Much has now been said comparing Obama to Lincoln. In my “open letter” to Obama that I published here last May.  I said “Your opponents have criticized your limited political experience, making it one of their main issues in attacking your candidacy. Lincoln too was relatively inexperienced, something he made to work to his advantage. Forge cooperation across the aisle in congress, creating your own ‘team of rivals’ as Doris Kearns Goodwin described his cabinet in her marvelous civil war history.”

The Lincoln comparison is now omnipresent in the press, not to mention his cabinet selections indeed being a team of rivals. But I am restless because of what faces this, the very administration I had hoped for: a crisis of values as much as it is an economic one. The two are inextricably intertwined.

I am reading an unusual novel by one of my favorite authors, John Updike, Terrorist. One of the main characters, Jack Levy laments: “My grandfather thought capitalism was doomed, destined to get more and more oppressive until the proletariat stormed the barricades and set up the worker’ paradise. But that didn’t happen; the capitalists were too clever or the proletariat too dumb. To be on the safe side, they changed the label ‘capitalism’ to read ‘free enterprise,’ but it was still too much dog-eat-dog. Too many losers, and the winners winning too big. But if you don’t let the dogs fight it out, they’ll sleep all day in the kennel. The basic problem the way I see it is, society tries to be decent, and decency cuts no ice in the state of nature. No ice whatsoever. We should all go back to being hunter-gathers, with a hundred-percent employment rate, and a healthy amount of starvation.”

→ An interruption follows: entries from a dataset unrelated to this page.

-- ==== Sys2Proof/Laws/State.lean ====
section
/-!
SUPPORT. What each shared update leaves alone: first the form of the state after it, then one lemma for each component
that it does not write.
-/
namespace Sys2Proof.Machine

@[simp] theorem State.setReg_pending (s : State) (page off : Nat) (v : Word) :
    (s.setReg page off v).pending = s.pending := by cases s; rfl
@[simp] theorem State.setReg_now (s : State) (page off : Nat) (v : Word) :
    (s.setReg page off v).now = s.now := by cases s; rfl
@[simp] theorem State.setReg_free (s : State) (page off : Nat) (v : Word) :
    (s.setReg page off v).free = s.free := by cases s; rfl
@[simp] theorem State.setReg_out (s : State) (page off : Nat) (v : Word) :
    (s.setReg page off v).out = s.out := by cases s; rfl
@[simp] theorem State.setReg_fuses (s : State) (page off : Nat) (v : Word) :
    (s.setReg page off v).fuses = s.fuses := by cases s; rfl
@[simp] theorem State.setReg_mem (s : State) (page off : Nat) (v : Word) :
    (s.setReg page off v).mem = s.mem := by cases s; rfl
@[simp] theorem State.setReg_seq (s : State) (page off : Nat) (v : Word) :
    (s.setReg page off v).seq = s.seq := by cases s; rfl
@[simp] theorem State.setReg_te (s : State) (page off : Nat) (v : Word) :
    (s.setReg page off v).te = s.te := by cases s; rfl
@[simp] theorem State.setReg_scale (s : State) (page off : Nat) (v : Word) :
    (s.setReg page off v).scale = s.scale := by cases s; rfl
@[simp] theorem State.setReg_err (s : State) (page off : Nat) (v : Word) :
    (s.setReg page off v).err = s.err := by cases s; rfl
@[simp] theorem State.setReg_coll (s : State) (page off : Nat) (v : Word) :
    (s.setReg page off v).coll = s.coll := by cases s; rfl
@[simp] theorem State.setReg_net (s : State) (page off : Nat) (v : Word) :
    (s.setReg page off v).net = s.net := by cases s; rfl
@[simp] theorem State.setReg_optics (s : State) (page off : Nat) (v : Word) :
    (s.setReg page off v).optics = s.optics := by cases s; rfl
@[simp] theorem State.setReg_snap (s : State) (page off : Nat) (v : Word) :
    (s.setReg page off v).snap = s.snap := by cases s; rfl
@[simp] theorem State.setReg_flash (s : State) (page off : Nat) (v : Word) :
    (s.setReg page off v).flash = s.flash := by cases s; rfl
@[simp] theorem State.setReg_pwr (s : State) (page off : Nat) (v : Word) :
    (s.setReg page off v).pwr = s.pwr := by cases s; rfl
@[simp] theorem State.setReg_host (s : State) (page off : Nat) (v : Word) :
    (s.setReg page off v).host = s.host := by cases s; rfl
@[simp] theorem State.setReg_svc (s : State) (page off : Nat) (v : Word) :
    (s.setReg page off v).svc = s.svc := by cases s; rfl
@[simp] theorem State.setReg_waits (s : State) (page off : Nat) (v : Word) :
    (s.setReg page off v).waits = s.waits := by cases s; rfl
@[simp] theorem State.setReg_woken (s : State) (page off : Nat) (v : Word) :
    (s.setReg page off v).woken = s.woken := by cases s; rfl

theorem State.fset_form (s : State) (page : Nat) (f : Fd) (v : Nat) :
    ∃ rf, s.fset page f v = { s with rf := rf } := by
  cases s; exact ⟨_, rfl⟩
@[simp] theorem State.fset_pending (s : State) (page : Nat) (f : Fd) (v : Nat) :
    (s.fset page f v).pending = s.pending := by
  obtain ⟨_, h⟩ := State.fset_form s page f v; rw [h]
@[simp] theorem State.fset_now (s : State) (page : Nat) (f : Fd) (v : Nat) : (s.fset page f v).now = s.now := by
  obtain ⟨_, h⟩ := State.fset_form s page f v; rw [h]
@[simp] theorem State.fset_free (s : State) (page : Nat) (f : Fd) (v : Nat) : (s.fset page f v).free = s.free := by
  obtain ⟨_, h⟩ := State.fset_form s page f v; rw [h]
@[simp] theorem State.fset_out (s : State) (page : Nat) (f : Fd) (v : Nat) : (s.fset page f v).out = s.out := by
  obtain ⟨_, h⟩ := State.fset_form s page f v; rw [h]
@[simp] theorem State.fset_fuses (s : State) (page : Nat) (f : Fd) (v : Nat) : (s.fset page f v).fuses = s.fuses := by
  obtain ⟨_, h⟩ := State.fset_form s page f v; rw [h]
@[simp] theorem State.fset_mem (s : State) (page : Nat) (f : Fd) (v : Nat) : (s.fset page f v).mem = s.mem := by
  obtain ⟨_, h⟩ := State.fset_form s page f v; rw [h]
@[simp] theorem State.fset_seq (s : State) (page : Nat) (f : Fd) (v : Nat) : (s.fset page f v).seq = s.seq := by
  obtain ⟨_, h⟩ := State.fset_form s page f v; rw [h]
@[simp] theorem State.fset_te (s : State) (page : Nat) (f : Fd) (v : Nat) : (s.fset page f v).te = s.te := by
  obtain ⟨_, h⟩ := State.fset_form s page f v; rw [h]
@[simp] theorem State.fset_scale (s : State) (page : Nat) (f : Fd) (v : Nat) : (s.fset page f v).scale = s.scale := by
  obtain ⟨_, h⟩ := State.fset_form s page f v; rw [h]
@[simp] theorem State.fset_err (s : State) (page : Nat) (f : Fd) (v : Nat) : (s.fset page f v).err = s.err := by
  obtain ⟨_, h⟩ := State.fset_form s page f v; rw [h]
@[simp] theorem State.fset_coll (s : State) (page : Nat) (f : Fd) (v : Nat) : (s.fset page f v).coll = s.coll := by
  obtain ⟨_, h⟩ := State.fset_form s page f v; rw [h]
@[simp] theorem State.fset_net (s : State) (page : Nat) (f : Fd) (v : Nat) : (s.fset page f v).net = s.net := by
  obtain ⟨_, h⟩ := State.fset_form s page f v; rw [h]
@[simp] theorem State.fset_optics (s : State) (page : Nat) (f : Fd) (v : Nat) :
    (s.fset page f v).optics = s.optics := by
  obtain ⟨_, h⟩ := State.fset_form s page f v; rw [h]
@[simp] theorem State.fset_snap (s : State) (page : Nat) (f : Fd) (v : Nat) : (s.fset page f v).snap = s.snap := by
  obtain ⟨_, h⟩ := State.fset_form s page f v; rw [h]
@[simp] theorem State.fset_flash (s : State) (page : Nat) (f : Fd) (v : Nat) : (s.fset page f v).flash = s.flash := by
  obtain ⟨_, h⟩ := State.fset_form s page f v; rw [h]
@[simp] theorem State.fset_pwr (s : State) (page : Nat) (f : Fd) (v : Nat) : (s.fset page f v).pwr = s.pwr := by
  obtain ⟨_, h⟩ := State.fset_form s page f v; rw [h]
@[simp] theorem State.fset_host (s : State) (page : Nat) (f : Fd) (v : Nat) : (s.fset page f v).host = s.host := by
  obtain ⟨_, h⟩ := State.fset_form s page f v; rw [h]
@[simp] theorem State.fset_svc (s : State) (page : Nat) (f : Fd) (v : Nat) : (s.fset page f v).svc = s.svc := by
  obtain ⟨_, h⟩ := State.fset_form s page f v; rw [h]
@[simp] theorem State.fset_waits (s : State) (page : Nat) (f : Fd) (v : Nat) : (s.fset page f v).waits = s.waits := by
  obtain ⟨_, h⟩ := State.fset_form s page f v; rw [h]
@[simp] theorem State.fset_woken (s : State) (page : Nat) (f : Fd) (v : Nat) : (s.fset page f v).woken = s.woken := by
  obtain ⟨_, h⟩ := State.fset_form s page f v; rw [h]

@[simp] theorem State.setPair_pending (s : State) (page : Nat) (f : Fd) (v : Nat) :
    (s.setPair page f v).pending = s.pending := by cases s; rfl
@[simp] theorem State.setPair_now (s : State) (page : Nat) (f : Fd) (v : Nat) :
    (s.setPair page f v).now = s.now := by cases s; rfl
@[simp] theorem State.setPair_free (s : State) (page : Nat) (f : Fd) (v : Nat) :
    (s.setPair page f v).free = s.free := by cases s; rfl
@[simp] theorem State.setPair_out (s : State) (page : Nat) (f : Fd) (v : Nat) :
    (s.setPair page f v).out = s.out := by cases s; rfl
@[simp] theorem State.setPair_fuses (s : State) (page : Nat) (f : Fd) (v : Nat) :
    (s.setPair page f v).fuses = s.fuses := by cases s; rfl
@[simp] theorem State.setPair_mem (s : State) (page : Nat) (f : Fd) (v : Nat) :
    (s.setPair page f v).mem = s.mem := by cases s; rfl
@[simp] theorem State.setPair_seq (s : State) (page : Nat) (f : Fd) (v : Nat) :
    (s.setPair page f v).seq = s.seq := by cases s; rfl
@[simp] theorem State.setPair_te (s : State) (page : Nat) (f : Fd) (v : Nat) :
    (s.setPair page f v).te = s.te := by cases s; rfl
@[simp] theorem State.setPair_scale (s : State) (page : Nat) (f : Fd) (v : Nat) :
    (s.setPair page f v).scale = s.scale := by cases s; rfl
@[simp] theorem State.setPair_err (s : State) (page : Nat) (f : Fd) (v : Nat) :
    (s.setPair page f v).err = s.err := by cases s; rfl
@[simp] theorem State.setPair_coll (s : State) (page : Nat) (f : Fd) (v : Nat) :
    (s.setPair page f v).coll = s.coll := by cases s; rfl
@[simp] theorem State.setPair_net (s : State) (page : Nat) (f : Fd) (v : Nat) :
    (s.setPair page f v).net = s.net := by cases s; rfl
@[simp] theorem State.setPair_optics (s : State) (page : Nat) (f : Fd) (v : Nat) :
    (s.setPair page f v).optics = s.optics := by cases s; rfl
@[simp] theorem State.setPair_snap (s : State) (page : Nat) (f : Fd) (v : Nat) :
    (s.setPair page f v).snap = s.snap := by cases s; rfl
@[simp] theorem State.setPair_flash (s : State) (page : Nat) (f : Fd) (v : Nat) :
    (s.setPair page f v).flash = s.flash := by cases s; rfl
@[simp] theorem State.setPair_pwr (s : State) (page : Nat) (f : Fd) (v : Nat) :
    (s.setPair page f v).pwr = s.pwr := by cases s; rfl
@[simp] theorem State.setPair_host (s : State) (page : Nat) (f : Fd) (v : Nat) :
    (s.setPair page f v).host = s.host := by cases s; rfl
@[simp] theorem State.setPair_svc (s : State) (page : Nat) (f : Fd) (v : Nat) :
    (s.setPair page f v).svc = s.svc := by cases s; rfl
@[simp] theorem State.setPair_waits (s : State) (page : Nat) (f : Fd) (v : Nat) :
    (s.setPair page f v).waits = s.waits := by cases s; rfl
@[simp] theorem State.setPair_woken (s : State) (page : Nat) (f : Fd) (v : Nat) :
    (s.setPair page f v).woken = s.woken := by cases s; rfl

The winners in this economy were not only the capitalists, the real creators of jobs due to hard work and innovation, but the even bigger winners: the financial masters of the universe who learned to leverage financial instruments with the blessings of a government that nurtured the thievery of the public good through deregulation, ineptitude, and political amorality. This gave rise to a whole generation of pseudo capitalists, people who “cashed in” on the system, bankers and brokers and “financial engineers” who dreamt up lethal structures based on leverage and then selling those instruments to an unsuspecting public, a public that entrusted the government to be vigilant so the likes of a Bernie Madoff could not prosper for untold years. Until we revere the real innovators of capitalism, the entrepreneurs who actually create things, ideas, jobs, our financial system will continue to seize up. That is the challenge for the Obama administration – a new economic morality.

Walt Whitman penned these words on the eve of another civil war in 1860:

I hear America singing, the varied carols I hear,

Those of mechanics, each one singing his as it would be blithe and strong,

The carpenter singing his as he measures his plank or beam,

The mason singing his as he makes ready for work, or leaves off work,

The boatman singing what belongs to him in his boat, the deckhand singing on the steamboat deck,

The shoemaker singing as he sits on his bench, the hatter singing as he stands,

The woodcutter's song, the ploughboy's on his way in the morning, or at noon intermission or at sundown,

The delicious singing of the mother, or of the young wife at work, or of the girl sewing or washing,

Each singing what belongs to him or her and to none else,

The day what belongs to the day--at night the party of young fellows, robust, friendly,

Singing with open mouths their strong melodious songs.

It is still early in the morning as I finish this but the sun is rising and I’m going out for my morning walk. Another freight train is rumbling in the distance. I hear America singing.